(EXERCISE) Whenever a line in the entries below contains the string "clocked", copy that line.

(GIVEN RECORDS)
---*---

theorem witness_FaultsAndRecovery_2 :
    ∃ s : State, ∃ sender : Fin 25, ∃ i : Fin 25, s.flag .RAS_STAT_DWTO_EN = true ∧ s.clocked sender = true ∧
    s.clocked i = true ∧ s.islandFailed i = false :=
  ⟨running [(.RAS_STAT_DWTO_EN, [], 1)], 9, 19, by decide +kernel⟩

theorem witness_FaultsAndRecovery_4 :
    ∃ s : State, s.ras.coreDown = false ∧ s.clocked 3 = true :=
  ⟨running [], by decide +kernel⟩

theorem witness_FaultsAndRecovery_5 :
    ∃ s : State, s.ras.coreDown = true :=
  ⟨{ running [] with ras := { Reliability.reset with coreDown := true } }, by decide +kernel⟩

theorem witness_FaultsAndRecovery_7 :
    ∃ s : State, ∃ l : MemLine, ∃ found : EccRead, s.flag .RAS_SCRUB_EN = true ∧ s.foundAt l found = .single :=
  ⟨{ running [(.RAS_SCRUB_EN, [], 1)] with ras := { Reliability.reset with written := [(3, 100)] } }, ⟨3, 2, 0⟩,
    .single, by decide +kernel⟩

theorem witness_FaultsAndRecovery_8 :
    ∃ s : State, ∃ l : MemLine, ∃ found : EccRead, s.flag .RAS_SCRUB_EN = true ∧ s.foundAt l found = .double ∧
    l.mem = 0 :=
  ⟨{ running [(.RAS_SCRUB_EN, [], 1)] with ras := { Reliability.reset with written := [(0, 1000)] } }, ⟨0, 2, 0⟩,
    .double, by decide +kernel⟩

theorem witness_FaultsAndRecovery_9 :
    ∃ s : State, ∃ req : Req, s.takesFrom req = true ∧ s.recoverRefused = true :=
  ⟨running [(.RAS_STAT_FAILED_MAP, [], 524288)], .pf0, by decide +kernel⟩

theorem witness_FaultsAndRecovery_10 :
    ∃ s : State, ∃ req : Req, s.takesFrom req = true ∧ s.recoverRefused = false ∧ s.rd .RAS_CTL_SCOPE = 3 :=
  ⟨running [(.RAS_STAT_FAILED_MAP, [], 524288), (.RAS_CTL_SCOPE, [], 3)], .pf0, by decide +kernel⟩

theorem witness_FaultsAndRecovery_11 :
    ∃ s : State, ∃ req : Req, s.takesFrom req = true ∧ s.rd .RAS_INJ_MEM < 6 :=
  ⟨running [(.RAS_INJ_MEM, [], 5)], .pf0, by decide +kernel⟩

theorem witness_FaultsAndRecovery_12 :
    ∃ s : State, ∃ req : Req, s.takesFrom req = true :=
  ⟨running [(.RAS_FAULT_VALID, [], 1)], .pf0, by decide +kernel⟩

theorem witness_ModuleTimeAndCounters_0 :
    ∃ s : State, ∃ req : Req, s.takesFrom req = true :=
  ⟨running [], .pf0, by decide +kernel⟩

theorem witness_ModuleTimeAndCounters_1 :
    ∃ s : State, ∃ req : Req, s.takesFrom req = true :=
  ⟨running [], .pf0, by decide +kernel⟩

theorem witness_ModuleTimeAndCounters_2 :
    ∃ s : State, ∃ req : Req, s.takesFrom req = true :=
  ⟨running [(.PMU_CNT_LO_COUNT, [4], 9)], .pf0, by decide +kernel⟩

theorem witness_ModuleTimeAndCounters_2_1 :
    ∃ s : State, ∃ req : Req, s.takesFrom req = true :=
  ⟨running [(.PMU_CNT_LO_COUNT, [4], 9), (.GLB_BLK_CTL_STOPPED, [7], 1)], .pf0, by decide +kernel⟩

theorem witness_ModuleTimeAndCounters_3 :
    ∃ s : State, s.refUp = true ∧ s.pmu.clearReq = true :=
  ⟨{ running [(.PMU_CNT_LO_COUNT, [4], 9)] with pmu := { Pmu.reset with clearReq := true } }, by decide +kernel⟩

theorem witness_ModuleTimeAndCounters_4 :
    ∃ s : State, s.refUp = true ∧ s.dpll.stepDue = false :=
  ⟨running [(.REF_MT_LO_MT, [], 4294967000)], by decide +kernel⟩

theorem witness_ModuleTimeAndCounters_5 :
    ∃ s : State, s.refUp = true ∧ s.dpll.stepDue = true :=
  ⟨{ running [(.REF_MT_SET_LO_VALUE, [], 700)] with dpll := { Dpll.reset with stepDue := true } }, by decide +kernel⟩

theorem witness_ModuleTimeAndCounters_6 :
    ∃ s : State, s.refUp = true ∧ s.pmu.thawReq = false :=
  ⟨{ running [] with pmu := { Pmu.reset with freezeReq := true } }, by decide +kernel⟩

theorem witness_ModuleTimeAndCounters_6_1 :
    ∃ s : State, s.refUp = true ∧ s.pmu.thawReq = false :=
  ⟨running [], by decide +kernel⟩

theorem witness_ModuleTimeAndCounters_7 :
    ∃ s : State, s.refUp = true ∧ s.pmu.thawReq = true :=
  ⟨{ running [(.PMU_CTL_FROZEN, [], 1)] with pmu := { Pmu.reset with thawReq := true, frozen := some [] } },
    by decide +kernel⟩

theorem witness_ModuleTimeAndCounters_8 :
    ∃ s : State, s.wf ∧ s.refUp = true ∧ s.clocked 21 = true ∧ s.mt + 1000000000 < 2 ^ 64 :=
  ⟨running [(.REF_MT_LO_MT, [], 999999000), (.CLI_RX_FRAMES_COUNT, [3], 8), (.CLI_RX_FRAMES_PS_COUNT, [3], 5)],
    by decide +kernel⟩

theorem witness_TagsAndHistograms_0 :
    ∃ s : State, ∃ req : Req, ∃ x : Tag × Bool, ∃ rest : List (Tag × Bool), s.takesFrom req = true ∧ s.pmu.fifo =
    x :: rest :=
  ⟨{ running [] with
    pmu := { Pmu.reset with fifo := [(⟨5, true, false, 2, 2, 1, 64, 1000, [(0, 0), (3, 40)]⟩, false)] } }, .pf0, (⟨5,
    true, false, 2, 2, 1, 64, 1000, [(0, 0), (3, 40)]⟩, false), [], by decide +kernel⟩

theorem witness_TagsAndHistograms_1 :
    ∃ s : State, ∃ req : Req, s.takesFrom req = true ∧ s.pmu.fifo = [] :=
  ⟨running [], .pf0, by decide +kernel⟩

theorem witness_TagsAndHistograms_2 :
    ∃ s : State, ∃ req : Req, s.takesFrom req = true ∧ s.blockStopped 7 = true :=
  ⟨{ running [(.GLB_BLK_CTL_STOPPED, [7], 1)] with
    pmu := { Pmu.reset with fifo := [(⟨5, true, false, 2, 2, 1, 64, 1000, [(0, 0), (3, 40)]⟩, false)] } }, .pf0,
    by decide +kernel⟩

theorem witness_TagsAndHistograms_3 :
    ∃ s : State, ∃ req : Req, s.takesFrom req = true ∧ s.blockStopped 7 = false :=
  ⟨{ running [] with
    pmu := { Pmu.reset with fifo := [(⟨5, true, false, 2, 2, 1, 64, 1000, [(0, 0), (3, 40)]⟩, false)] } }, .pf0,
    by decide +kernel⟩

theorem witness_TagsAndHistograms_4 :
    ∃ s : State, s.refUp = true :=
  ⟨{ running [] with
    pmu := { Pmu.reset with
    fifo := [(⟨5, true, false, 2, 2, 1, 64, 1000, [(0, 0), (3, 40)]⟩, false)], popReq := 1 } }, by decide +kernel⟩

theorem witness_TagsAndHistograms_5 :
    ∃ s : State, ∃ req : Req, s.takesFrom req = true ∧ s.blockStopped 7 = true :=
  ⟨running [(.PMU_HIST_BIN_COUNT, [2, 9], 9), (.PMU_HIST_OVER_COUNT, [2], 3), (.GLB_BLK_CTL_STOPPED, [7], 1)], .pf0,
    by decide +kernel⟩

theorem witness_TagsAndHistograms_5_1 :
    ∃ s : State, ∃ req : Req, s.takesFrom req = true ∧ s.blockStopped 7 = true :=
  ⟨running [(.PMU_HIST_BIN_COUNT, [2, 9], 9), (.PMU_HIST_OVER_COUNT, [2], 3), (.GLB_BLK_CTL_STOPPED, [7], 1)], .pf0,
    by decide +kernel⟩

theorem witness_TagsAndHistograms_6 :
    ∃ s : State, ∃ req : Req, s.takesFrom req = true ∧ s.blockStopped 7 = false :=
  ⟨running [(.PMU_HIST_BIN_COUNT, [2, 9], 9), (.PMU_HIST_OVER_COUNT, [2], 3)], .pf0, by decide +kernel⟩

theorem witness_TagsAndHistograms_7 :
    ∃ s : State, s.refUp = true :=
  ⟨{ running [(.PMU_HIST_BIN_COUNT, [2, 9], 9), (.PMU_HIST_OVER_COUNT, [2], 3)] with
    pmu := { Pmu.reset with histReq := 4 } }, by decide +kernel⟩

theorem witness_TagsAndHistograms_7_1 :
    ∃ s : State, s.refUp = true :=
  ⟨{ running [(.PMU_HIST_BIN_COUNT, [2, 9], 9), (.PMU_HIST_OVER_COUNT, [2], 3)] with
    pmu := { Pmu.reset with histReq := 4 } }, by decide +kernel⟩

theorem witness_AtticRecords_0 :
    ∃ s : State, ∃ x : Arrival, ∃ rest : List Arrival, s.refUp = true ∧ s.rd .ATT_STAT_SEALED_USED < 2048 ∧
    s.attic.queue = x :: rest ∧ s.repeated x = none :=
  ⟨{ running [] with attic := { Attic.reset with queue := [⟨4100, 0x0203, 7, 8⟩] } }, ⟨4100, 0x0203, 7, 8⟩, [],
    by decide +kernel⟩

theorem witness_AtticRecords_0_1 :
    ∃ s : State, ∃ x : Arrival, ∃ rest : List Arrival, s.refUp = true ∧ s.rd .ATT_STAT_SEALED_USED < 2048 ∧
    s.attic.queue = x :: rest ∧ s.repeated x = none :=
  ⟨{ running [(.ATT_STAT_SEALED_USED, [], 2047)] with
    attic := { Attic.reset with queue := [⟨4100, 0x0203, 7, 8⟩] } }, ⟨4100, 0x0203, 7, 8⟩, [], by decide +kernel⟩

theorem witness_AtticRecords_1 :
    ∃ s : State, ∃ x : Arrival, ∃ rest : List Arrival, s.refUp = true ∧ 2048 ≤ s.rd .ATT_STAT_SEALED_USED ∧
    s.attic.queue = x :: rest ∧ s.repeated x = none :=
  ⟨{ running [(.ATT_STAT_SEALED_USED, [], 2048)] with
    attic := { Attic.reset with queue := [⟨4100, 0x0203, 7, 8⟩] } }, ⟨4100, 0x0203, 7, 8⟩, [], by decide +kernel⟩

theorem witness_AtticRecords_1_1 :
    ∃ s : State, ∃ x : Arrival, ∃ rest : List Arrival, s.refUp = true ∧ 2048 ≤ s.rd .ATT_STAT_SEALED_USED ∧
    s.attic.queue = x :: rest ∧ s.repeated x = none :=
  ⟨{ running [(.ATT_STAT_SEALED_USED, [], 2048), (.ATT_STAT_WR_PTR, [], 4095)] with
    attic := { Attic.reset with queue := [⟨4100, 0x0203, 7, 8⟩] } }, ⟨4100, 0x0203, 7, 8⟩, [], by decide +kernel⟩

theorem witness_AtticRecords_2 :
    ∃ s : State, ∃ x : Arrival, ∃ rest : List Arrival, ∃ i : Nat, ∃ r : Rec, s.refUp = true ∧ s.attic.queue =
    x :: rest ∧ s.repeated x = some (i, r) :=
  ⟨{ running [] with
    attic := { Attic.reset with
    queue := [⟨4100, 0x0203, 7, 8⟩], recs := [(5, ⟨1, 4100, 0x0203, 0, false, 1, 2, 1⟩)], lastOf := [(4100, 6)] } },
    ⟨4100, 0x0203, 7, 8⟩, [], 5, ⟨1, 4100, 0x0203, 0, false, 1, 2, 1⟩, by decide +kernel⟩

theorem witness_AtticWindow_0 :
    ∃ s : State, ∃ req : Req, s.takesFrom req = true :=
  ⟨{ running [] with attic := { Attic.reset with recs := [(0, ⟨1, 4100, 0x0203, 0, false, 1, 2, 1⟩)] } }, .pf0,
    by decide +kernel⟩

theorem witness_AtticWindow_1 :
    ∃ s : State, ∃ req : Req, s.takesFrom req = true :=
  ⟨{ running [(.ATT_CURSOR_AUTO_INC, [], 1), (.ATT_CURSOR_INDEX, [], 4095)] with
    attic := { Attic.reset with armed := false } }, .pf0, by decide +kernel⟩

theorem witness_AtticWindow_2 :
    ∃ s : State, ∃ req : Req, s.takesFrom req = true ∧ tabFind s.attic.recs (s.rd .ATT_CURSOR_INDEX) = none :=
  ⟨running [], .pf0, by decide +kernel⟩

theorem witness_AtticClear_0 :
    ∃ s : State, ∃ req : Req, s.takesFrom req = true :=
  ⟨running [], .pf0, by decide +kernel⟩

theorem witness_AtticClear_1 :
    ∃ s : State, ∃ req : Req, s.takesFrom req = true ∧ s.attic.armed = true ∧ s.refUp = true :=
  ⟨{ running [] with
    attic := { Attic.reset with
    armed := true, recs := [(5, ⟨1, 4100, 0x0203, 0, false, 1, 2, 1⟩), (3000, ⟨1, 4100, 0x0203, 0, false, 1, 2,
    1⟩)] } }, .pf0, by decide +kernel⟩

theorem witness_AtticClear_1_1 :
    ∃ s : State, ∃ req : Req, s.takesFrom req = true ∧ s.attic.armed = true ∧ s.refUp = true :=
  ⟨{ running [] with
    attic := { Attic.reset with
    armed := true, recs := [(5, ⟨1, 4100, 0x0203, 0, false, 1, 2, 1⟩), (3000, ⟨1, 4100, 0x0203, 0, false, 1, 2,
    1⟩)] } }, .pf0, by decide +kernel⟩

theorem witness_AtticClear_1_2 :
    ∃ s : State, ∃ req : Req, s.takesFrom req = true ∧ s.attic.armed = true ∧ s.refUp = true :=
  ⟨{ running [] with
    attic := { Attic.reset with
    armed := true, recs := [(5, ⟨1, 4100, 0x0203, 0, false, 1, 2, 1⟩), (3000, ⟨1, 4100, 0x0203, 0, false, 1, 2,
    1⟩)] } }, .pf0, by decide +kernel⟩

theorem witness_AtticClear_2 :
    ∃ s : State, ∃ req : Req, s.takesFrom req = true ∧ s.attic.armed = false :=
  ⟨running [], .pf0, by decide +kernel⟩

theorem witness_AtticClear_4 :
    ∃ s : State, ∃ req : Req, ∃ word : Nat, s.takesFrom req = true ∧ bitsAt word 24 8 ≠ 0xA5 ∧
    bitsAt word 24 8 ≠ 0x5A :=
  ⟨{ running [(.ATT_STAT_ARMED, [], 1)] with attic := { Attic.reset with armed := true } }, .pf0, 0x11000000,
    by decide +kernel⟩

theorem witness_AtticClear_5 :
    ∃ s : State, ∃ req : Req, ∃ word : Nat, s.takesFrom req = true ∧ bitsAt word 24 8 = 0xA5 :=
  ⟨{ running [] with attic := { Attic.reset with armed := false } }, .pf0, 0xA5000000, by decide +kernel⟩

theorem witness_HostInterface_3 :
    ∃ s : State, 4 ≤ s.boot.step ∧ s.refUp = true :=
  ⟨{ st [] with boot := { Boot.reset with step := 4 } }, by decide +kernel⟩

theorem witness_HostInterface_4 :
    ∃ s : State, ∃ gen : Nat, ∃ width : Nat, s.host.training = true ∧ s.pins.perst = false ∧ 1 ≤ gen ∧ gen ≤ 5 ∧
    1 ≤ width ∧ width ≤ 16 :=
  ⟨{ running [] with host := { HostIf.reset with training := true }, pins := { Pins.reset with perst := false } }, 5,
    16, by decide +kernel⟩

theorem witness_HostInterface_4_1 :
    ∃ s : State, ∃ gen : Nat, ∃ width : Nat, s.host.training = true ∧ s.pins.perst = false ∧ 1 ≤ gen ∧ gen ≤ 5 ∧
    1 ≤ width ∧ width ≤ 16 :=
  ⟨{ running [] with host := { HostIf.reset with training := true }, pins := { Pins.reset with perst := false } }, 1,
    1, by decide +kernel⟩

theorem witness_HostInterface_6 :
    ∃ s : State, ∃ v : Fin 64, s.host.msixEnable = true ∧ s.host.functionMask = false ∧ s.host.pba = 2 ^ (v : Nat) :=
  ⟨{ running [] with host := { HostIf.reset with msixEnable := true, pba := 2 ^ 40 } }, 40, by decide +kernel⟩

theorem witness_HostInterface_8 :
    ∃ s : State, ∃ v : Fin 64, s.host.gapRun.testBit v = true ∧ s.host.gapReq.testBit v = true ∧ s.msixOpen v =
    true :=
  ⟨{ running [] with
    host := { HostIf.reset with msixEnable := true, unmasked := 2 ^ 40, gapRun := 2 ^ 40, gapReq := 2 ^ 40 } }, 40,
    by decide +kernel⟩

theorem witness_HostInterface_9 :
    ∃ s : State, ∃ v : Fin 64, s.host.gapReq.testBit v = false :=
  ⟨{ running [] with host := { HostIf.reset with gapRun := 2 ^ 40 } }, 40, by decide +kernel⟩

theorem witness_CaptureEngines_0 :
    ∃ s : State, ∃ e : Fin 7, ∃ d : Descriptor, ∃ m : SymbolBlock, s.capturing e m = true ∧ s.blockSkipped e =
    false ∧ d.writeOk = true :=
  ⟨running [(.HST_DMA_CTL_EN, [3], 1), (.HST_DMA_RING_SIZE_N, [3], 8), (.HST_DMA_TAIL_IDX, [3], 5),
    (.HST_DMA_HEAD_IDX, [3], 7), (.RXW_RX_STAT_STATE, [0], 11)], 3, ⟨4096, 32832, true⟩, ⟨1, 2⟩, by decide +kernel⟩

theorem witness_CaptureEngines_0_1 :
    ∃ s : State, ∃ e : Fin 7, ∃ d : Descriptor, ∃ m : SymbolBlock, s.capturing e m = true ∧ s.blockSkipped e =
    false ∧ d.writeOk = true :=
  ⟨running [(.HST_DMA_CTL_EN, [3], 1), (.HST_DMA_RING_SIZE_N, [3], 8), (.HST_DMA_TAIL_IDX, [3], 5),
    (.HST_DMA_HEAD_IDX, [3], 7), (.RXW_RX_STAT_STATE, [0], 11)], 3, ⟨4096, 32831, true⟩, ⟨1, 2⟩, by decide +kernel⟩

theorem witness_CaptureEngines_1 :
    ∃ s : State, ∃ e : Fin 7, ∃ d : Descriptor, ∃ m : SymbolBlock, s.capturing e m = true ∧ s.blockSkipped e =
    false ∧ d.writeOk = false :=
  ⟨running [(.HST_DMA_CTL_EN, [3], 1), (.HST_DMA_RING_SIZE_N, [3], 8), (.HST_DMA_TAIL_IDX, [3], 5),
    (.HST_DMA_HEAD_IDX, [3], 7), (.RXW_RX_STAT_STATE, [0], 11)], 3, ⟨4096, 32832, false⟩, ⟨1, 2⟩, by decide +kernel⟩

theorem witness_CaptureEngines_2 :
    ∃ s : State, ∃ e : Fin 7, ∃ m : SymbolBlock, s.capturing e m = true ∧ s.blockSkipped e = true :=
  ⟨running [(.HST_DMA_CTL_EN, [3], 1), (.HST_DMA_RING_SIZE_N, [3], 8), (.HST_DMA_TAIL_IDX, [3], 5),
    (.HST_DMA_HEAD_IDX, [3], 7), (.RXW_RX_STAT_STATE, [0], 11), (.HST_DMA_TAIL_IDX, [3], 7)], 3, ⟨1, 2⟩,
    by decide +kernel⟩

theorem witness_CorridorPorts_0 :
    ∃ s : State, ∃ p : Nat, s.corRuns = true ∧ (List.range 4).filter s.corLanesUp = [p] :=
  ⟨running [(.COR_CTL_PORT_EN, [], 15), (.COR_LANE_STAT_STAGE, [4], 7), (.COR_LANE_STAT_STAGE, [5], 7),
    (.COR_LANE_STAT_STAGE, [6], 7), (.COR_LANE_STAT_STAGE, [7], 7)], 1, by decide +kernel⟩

---*---

(ANSWER TO THIS TASK)
    ∃ s : State, ∃ sender : Fin 25, ∃ i : Fin 25, s.flag .RAS_STAT_DWTO_EN = true ∧ s.clocked sender = true ∧
    s.clocked i = true ∧ s.islandFailed i = false :=
    ∃ s : State, s.ras.coreDown = false ∧ s.clocked 3 = true :=
    ∃ s : State, s.wf ∧ s.refUp = true ∧ s.clocked 21 = true ∧ s.mt + 1000000000 < 2 ^ 64 :=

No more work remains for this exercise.